Should a line below contain the word "launches", report it.

Provided information.
#####

@[simp] theorem Crew.split_key (c : Crew) (g : Group) (k : Bool) (l : List (BitVec 32 × Word × BitVec 6)) : (c.split g k l).key = c.key := rfl
@[simp] theorem Crew.split_quota (c : Crew) (g : Group) (k : Bool) (l : List (BitVec 32 × Word × BitVec 6)) : (c.split g k l).quota = c.quota := rfl
@[simp] theorem Crew.split_vregs (c : Crew) (g : Group) (k : Bool) (l : List (BitVec 32 × Word × BitVec 6)) : (c.split g k l).vregs = c.vregs := rfl
@[simp] theorem Crew.split_vbad (c : Crew) (g : Group) (k : Bool) (l : List (BitVec 32 × Word × BitVec 6)) : (c.split g k l).vbad = c.vbad := rfl
@[simp] theorem Crew.split_uregs (c : Crew) (g : Group) (k : Bool) (l : List (BitVec 32 × Word × BitVec 6)) : (c.split g k l).uregs = c.uregs := rfl
@[simp] theorem Crew.split_preds (c : Crew) (g : Group) (k : Bool) (l : List (BitVec 32 × Word × BitVec 6)) : (c.split g k l).preds = c.preds := rfl
@[simp] theorem Crew.split_links (c : Crew) (g : Group) (k : Bool) (l : List (BitVec 32 × Word × BitVec 6)) : (c.split g k l).links = c.links := rfl
@[simp] theorem Crew.split_rm (c : Crew) (g : Group) (k : Bool) (l : List (BitVec 32 × Word × BitVec 6)) : (c.split g k l).rm = c.rm := rfl
@[simp] theorem Crew.split_flags (c : Crew) (g : Group) (k : Bool) (l : List (BitVec 32 × Word × BitVec 6)) : (c.split g k l).flags = c.flags := rfl
@[simp] theorem Crew.split_evec (c : Crew) (g : Group) (k : Bool) (l : List (BitVec 32 × Word × BitVec 6)) : (c.split g k l).evec = c.evec := rfl
@[simp] theorem Crew.split_pend (c : Crew) (g : Group) (k : Bool) (l : List (BitVec 32 × Word × BitVec 6)) : (c.split g k l).pend = c.pend := rfl
@[simp] theorem Crew.split_group (c : Crew) (g : Group) (k : Bool) (l : List (BitVec 32 × Word × BitVec 6)) : (c.split g k l).group = none := rfl
@[simp] theorem Crew.split_stopped (c : Crew) (g : Group) (k : Bool) (l : List (BitVec 32 × Word × BitVec 6)) : (c.split g k l).stopped = c.stopped := rfl

/-! ### Operations in flight and caches -/

@[simp] theorem noteSeen_dev (s : State) (o : MOp) (i : Nat) (x : Target) (p : Nat) : (s.noteSeen o i x p).dev = s.dev := rfl
@[simp] theorem noteSeen_mem (s : State) (o : MOp) (i : Nat) (x : Target) (p : Nat) : (s.noteSeen o i x p).mem = s.mem := rfl
@[simp] theorem noteSeen_launches (s : State) (o : MOp) (i : Nat) (x : Target) (p : Nat) : (s.noteSeen o i x p).launches = s.launches := rfl
@[simp] theorem noteSeen_gangs (s : State) (o : MOp) (i : Nat) (x : Target) (p : Nat) : (s.noteSeen o i x p).gangs = s.gangs := rfl
@[simp] theorem noteSeen_teams (s : State) (o : MOp) (i : Nat) (x : Target) (p : Nat) : (s.noteSeen o i x p).teams = s.teams := rfl
@[simp] theorem noteSeen_crews (s : State) (o : MOp) (i : Nat) (x : Target) (p : Nat) : (s.noteSeen o i x p).crews = s.crews := rfl
@[simp] theorem noteSeen_queues (s : State) (o : MOp) (i : Nat) (x : Target) (p : Nat) : (s.noteSeen o i x p).queues = s.queues := rfl
@[simp] theorem noteSeen_request (s : State) (o : MOp) (i : Nat) (x : Target) (p : Nat) : (s.noteSeen o i x p).request = s.request := rfl
@[simp] theorem noteSeen_cur (s : State) (o : MOp) (i : Nat) (x : Target) (p : Nat) : (s.noteSeen o i x p).cur = s.cur := rfl
@[simp] theorem noteSeen_agenda (s : State) (o : MOp) (i : Nat) (x : Target) (p : Nat) : (s.noteSeen o i x p).agenda = s.agenda := rfl
@[simp] theorem noteSeen_turn (s : State) (o : MOp) (i : Nat) (x : Target) (p : Nat) : (s.noteSeen o i x p).turn = s.turn := rfl
@[simp] theorem noteSeen_waited (s : State) (o : MOp) (i : Nat) (x : Target) (p : Nat) : (s.noteSeen o i x p).waited = s.waited := rfl
@[simp] theorem noteSeen_serial (s : State) (o : MOp) (i : Nat) (x : Target) (p : Nat) : (s.noteSeen o i x p).serial = s.serial := rfl
@[simp] theorem noteSeen_free (s : State) (o : MOp) (i : Nat) (x : Target) (p : Nat) : (s.noteSeen o i x p).free = s.free := rfl

@[simp] theorem spoilFills_dev (s : State) (p : MOp → LReq → Bool) : (s.spoilFills p).dev = s.dev := rfl
@[simp] theorem spoilFills_mem (s : State) (p : MOp → LReq → Bool) : (s.spoilFills p).mem = s.mem := rfl
@[simp] theorem spoilFills_launches (s : State) (p : MOp → LReq → Bool) : (s.spoilFills p).launches = s.launches := rfl
@[simp] theorem spoilFills_gangs (s : State) (p : MOp → LReq → Bool) : (s.spoilFills p).gangs = s.gangs := rfl
@[simp] theorem spoilFills_teams (s : State) (p : MOp → LReq → Bool) : (s.spoilFills p).teams = s.teams := rfl
@[simp] theorem spoilFills_crews (s : State) (p : MOp → LReq → Bool) : (s.spoilFills p).crews = s.crews := rfl
@[simp] theorem spoilFills_queues (s : State) (p : MOp → LReq → Bool) : (s.spoilFills p).queues = s.queues := rfl
@[simp] theorem spoilFills_request (s : State) (p : MOp → LReq → Bool) : (s.spoilFills p).request = s.request := rfl
@[simp] theorem spoilFills_cur (s : State) (p : MOp → LReq → Bool) : (s.spoilFills p).cur = s.cur := rfl
@[simp] theorem spoilFills_agenda (s : State) (p : MOp → LReq → Bool) : (s.spoilFills p).agenda = s.agenda := rfl
@[simp] theorem spoilFills_turn (s : State) (p : MOp → LReq → Bool) : (s.spoilFills p).turn = s.turn := rfl
@[simp] theorem spoilFills_waited (s : State) (p : MOp → LReq → Bool) : (s.spoilFills p).waited = s.waited := rfl
@[simp] theorem spoilFills_serial (s : State) (p : MOp → LReq → Bool) : (s.spoilFills p).serial = s.serial := rfl
@[simp] theorem spoilFills_free (s : State) (p : MOp → LReq → Bool) : (s.spoilFills p).free = s.free := rfl

@[simp] theorem addMiss_dev (s : State) (l : Word) (m : Miss) : (s.addMiss l m).dev = s.dev := rfl
@[simp] theorem addMiss_mem (s : State) (l : Word) (m : Miss) : (s.addMiss l m).mem = s.mem := rfl
@[simp] theorem addMiss_launches (s : State) (l : Word) (m : Miss) : (s.addMiss l m).launches = s.launches := rfl
@[simp] theorem addMiss_gangs (s : State) (l : Word) (m : Miss) : (s.addMiss l m).gangs = s.gangs := rfl
@[simp] theorem addMiss_teams (s : State) (l : Word) (m : Miss) : (s.addMiss l m).teams = s.teams := rfl
@[simp] theorem addMiss_crews (s : State) (l : Word) (m : Miss) : (s.addMiss l m).crews = s.crews := rfl
@[simp] theorem addMiss_queues (s : State) (l : Word) (m : Miss) : (s.addMiss l m).queues = s.queues := rfl
@[simp] theorem addMiss_request (s : State) (l : Word) (m : Miss) : (s.addMiss l m).request = s.request := rfl
@[simp] theorem addMiss_cur (s : State) (l : Word) (m : Miss) : (s.addMiss l m).cur = s.cur := rfl
@[simp] theorem addMiss_agenda (s : State) (l : Word) (m : Miss) : (s.addMiss l m).agenda = s.agenda := rfl
@[simp] theorem addMiss_turn (s : State) (l : Word) (m : Miss) : (s.addMiss l m).turn = s.turn := rfl
@[simp] theorem addMiss_waited (s : State) (l : Word) (m : Miss) : (s.addMiss l m).waited = s.waited := rfl
@[simp] theorem addMiss_free (s : State) (l : Word) (m : Miss) : (s.addMiss l m).free = s.free := rfl

@[simp] theorem mapCopy_dev (s : State) (id : Nat) (f : Copy → Copy) : (s.mapCopy id f).dev = s.dev := rfl
@[simp] theorem mapCopy_mem (s : State) (id : Nat) (f : Copy → Copy) : (s.mapCopy id f).mem = s.mem := rfl
@[simp] theorem mapCopy_launches (s : State) (id : Nat) (f : Copy → Copy) : (s.mapCopy id f).launches = s.launches := rfl
@[simp] theorem mapCopy_gangs (s : State) (id : Nat) (f : Copy → Copy) : (s.mapCopy id f).gangs = s.gangs := rfl
@[simp] theorem mapCopy_teams (s : State) (id : Nat) (f : Copy → Copy) : (s.mapCopy id f).teams = s.teams := rfl
@[simp] theorem mapCopy_crews (s : State) (id : Nat) (f : Copy → Copy) : (s.mapCopy id f).crews = s.crews := rfl
@[simp] theorem mapCopy_queues (s : State) (id : Nat) (f : Copy → Copy) : (s.mapCopy id f).queues = s.queues := rfl
@[simp] theorem mapCopy_request (s : State) (id : Nat) (f : Copy → Copy) : (s.mapCopy id f).request = s.request := rfl
@[simp] theorem mapCopy_cur (s : State) (id : Nat) (f : Copy → Copy) : (s.mapCopy id f).cur = s.cur := rfl
@[simp] theorem mapCopy_agenda (s : State) (id : Nat) (f : Copy → Copy) : (s.mapCopy id f).agenda = s.agenda := rfl
@[simp] theorem mapCopy_turn (s : State) (id : Nat) (f : Copy → Copy) : (s.mapCopy id f).turn = s.turn := rfl
@[simp] theorem mapCopy_waited (s : State) (id : Nat) (f : Copy → Copy) : (s.mapCopy id f).waited = s.waited := rfl
@[simp] theorem mapCopy_serial (s : State) (id : Nat) (f : Copy → Copy) : (s.mapCopy id f).serial = s.serial := rfl
@[simp] theorem mapCopy_free (s : State) (id : Nat) (f : Copy → Copy) : (s.mapCopy id f).free = s.free := rfl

#####

Problem solution.
@[simp] theorem noteSeen_launches (s : State) (o : MOp) (i : Nat) (x : Target) (p : Nat) : (s.noteSeen o i x p).launches = s.launches := rfl
@[simp] theorem spoilFills_launches (s : State) (p : MOp → LReq → Bool) : (s.spoilFills p).launches = s.launches := rfl
@[simp] theorem addMiss_launches (s : State) (l : Word) (m : Miss) : (s.addMiss l m).launches = s.launches := rfl
@[simp] theorem mapCopy_launches (s : State) (id : Nat) (f : Copy → Copy) : (s.mapCopy id f).launches = s.launches := rfl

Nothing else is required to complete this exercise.